• Task goal:
Starting with the first line and ending with the line that holds "operation may replace.", repeat the material exactly.

▬▬▬▬▬▬

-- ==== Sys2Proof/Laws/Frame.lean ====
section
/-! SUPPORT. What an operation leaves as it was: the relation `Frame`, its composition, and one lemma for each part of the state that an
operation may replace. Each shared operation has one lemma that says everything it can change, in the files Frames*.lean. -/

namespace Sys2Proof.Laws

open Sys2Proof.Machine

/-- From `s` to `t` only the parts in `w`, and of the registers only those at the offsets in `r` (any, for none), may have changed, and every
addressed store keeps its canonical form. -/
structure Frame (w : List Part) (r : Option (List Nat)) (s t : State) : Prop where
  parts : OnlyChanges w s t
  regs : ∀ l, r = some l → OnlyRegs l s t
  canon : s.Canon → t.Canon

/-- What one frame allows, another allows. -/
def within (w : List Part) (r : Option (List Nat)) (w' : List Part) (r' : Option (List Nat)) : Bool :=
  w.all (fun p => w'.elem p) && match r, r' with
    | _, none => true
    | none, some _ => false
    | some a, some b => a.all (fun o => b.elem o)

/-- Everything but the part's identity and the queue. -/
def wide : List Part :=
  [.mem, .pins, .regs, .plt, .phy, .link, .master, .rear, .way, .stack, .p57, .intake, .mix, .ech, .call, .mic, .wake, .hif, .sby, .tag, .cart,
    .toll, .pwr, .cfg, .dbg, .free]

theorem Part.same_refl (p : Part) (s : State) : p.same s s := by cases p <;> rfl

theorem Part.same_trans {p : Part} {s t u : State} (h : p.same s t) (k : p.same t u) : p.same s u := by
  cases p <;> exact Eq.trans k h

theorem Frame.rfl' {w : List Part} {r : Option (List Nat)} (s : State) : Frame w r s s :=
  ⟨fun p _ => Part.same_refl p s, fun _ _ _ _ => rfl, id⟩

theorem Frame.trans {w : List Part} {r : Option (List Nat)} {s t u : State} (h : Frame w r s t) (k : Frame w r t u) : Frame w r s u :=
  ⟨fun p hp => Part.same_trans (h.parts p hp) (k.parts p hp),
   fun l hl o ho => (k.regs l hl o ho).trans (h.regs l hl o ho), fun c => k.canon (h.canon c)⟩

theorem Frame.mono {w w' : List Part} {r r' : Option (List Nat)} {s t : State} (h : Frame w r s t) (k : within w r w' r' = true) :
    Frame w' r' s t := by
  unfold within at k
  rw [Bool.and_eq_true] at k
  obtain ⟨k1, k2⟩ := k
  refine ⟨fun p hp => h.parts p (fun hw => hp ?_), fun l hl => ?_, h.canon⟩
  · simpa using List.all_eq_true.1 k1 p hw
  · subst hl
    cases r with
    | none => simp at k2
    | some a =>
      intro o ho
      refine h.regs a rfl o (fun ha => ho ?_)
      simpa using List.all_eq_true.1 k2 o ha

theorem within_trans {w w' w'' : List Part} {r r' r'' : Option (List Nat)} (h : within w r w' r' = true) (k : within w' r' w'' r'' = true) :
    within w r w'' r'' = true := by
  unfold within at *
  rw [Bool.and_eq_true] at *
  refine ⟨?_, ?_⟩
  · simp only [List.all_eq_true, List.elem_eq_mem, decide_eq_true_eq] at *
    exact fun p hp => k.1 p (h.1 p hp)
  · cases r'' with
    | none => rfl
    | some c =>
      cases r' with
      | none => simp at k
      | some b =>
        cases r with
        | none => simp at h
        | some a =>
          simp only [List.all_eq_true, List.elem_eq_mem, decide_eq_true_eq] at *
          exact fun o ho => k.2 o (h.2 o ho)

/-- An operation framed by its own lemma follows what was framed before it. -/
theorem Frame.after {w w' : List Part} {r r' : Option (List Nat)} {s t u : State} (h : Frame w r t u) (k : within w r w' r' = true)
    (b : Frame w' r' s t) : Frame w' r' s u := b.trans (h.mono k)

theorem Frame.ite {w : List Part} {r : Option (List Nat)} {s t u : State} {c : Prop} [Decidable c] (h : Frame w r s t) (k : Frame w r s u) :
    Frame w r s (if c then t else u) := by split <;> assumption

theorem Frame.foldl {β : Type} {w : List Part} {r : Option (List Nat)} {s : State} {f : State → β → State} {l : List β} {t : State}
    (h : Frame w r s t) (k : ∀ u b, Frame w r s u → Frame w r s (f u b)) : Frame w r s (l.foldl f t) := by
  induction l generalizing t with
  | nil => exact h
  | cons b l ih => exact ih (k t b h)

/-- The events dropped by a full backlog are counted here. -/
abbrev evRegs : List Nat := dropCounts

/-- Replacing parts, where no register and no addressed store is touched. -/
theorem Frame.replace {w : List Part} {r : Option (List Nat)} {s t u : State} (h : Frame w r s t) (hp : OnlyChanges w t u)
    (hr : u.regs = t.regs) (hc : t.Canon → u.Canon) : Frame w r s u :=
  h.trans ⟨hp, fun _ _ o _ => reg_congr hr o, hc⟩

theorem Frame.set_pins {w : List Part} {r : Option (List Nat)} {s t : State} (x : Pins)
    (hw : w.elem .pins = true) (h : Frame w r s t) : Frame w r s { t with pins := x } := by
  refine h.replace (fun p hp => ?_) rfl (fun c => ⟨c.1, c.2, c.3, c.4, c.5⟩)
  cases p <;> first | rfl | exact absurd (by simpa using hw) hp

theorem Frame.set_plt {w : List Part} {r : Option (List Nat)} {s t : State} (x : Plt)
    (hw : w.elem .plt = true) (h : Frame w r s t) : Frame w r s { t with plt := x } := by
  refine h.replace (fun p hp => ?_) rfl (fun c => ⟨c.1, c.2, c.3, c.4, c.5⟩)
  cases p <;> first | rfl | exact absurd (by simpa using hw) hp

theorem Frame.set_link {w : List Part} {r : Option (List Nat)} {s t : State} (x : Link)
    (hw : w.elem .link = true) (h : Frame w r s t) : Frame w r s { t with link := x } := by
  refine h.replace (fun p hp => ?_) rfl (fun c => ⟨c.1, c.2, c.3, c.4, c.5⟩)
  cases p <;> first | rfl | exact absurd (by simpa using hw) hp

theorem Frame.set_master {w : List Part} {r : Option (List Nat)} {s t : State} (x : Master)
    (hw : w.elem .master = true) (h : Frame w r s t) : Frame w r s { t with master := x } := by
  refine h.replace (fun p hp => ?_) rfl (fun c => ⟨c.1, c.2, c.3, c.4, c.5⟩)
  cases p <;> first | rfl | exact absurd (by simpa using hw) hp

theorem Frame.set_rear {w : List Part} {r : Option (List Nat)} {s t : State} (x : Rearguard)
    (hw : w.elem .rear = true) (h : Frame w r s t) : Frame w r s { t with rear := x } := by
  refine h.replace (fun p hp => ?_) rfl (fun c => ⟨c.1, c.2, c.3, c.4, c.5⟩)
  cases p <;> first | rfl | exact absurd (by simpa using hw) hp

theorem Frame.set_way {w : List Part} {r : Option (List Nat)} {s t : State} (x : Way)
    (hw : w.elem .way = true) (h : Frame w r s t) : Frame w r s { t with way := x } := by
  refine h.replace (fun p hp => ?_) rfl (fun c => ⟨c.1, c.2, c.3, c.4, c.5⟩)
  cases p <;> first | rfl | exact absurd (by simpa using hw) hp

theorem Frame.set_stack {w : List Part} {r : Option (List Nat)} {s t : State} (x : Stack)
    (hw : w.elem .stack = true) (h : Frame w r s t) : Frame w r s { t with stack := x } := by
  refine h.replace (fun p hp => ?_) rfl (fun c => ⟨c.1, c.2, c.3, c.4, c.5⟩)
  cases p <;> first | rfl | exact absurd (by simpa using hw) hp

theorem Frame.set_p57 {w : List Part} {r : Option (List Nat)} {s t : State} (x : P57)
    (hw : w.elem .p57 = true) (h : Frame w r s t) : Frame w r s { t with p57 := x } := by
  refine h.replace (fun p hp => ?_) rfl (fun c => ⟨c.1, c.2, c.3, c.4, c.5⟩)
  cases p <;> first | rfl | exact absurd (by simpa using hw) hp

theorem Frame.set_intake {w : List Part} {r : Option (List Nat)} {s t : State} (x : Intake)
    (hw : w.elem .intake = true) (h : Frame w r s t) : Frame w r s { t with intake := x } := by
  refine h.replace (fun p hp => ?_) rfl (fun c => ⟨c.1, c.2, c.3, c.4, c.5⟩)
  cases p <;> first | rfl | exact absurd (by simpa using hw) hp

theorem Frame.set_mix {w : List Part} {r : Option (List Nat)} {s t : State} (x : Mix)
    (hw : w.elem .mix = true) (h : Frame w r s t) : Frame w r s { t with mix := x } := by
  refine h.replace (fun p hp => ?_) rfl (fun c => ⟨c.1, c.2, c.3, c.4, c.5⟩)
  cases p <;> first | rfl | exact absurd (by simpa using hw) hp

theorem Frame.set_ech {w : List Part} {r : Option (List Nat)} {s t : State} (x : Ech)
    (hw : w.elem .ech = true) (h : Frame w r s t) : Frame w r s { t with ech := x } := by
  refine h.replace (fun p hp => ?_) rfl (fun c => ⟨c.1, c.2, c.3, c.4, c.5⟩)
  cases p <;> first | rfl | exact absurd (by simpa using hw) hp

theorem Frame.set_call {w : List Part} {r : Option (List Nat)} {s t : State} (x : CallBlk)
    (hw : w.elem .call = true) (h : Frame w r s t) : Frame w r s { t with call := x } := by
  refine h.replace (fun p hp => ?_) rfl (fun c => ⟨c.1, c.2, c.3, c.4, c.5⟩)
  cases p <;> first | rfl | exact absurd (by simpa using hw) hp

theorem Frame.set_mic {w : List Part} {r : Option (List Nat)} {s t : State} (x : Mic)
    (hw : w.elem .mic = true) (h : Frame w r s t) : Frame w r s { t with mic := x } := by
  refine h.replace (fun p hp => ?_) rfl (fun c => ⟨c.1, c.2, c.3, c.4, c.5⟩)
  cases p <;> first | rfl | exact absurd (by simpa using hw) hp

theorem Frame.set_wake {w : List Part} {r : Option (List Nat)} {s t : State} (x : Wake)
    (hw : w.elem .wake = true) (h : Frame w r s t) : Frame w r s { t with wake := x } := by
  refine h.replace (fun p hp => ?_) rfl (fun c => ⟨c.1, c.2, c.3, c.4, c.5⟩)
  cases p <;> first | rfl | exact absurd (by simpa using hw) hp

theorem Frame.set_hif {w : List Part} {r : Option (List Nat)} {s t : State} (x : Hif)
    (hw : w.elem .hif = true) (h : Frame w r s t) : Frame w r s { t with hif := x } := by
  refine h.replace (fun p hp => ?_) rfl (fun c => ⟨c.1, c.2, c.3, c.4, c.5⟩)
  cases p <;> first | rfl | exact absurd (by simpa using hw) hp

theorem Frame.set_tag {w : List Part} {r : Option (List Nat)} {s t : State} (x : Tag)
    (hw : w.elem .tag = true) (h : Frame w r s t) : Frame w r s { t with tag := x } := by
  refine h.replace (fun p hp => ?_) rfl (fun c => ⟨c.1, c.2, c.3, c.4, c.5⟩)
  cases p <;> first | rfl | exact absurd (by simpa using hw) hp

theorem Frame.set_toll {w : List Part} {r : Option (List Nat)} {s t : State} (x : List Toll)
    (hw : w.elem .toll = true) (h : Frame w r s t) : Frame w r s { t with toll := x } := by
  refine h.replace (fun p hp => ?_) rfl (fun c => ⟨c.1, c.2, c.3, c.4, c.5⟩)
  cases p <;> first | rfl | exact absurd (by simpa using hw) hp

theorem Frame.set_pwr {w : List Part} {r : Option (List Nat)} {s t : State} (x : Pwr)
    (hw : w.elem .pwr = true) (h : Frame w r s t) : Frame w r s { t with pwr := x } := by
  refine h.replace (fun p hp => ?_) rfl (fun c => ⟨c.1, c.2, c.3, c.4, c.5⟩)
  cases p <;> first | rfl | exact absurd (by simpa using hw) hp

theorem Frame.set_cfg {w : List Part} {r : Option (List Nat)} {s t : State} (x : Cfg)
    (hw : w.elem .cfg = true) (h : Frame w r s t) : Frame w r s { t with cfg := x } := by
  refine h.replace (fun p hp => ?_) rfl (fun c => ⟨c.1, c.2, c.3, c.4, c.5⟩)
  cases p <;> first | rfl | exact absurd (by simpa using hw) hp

▬▬▬▬▬▬

• Output of the exercise:
-- ==== Sys2Proof/Laws/Frame.lean ====
section
/-! SUPPORT. What an operation leaves as it was: the relation `Frame`, its composition, and one lemma for each part of the state that an
operation may replace. Each shared operation has one lemma that says everything it can change, in the files Frames*.lean. -/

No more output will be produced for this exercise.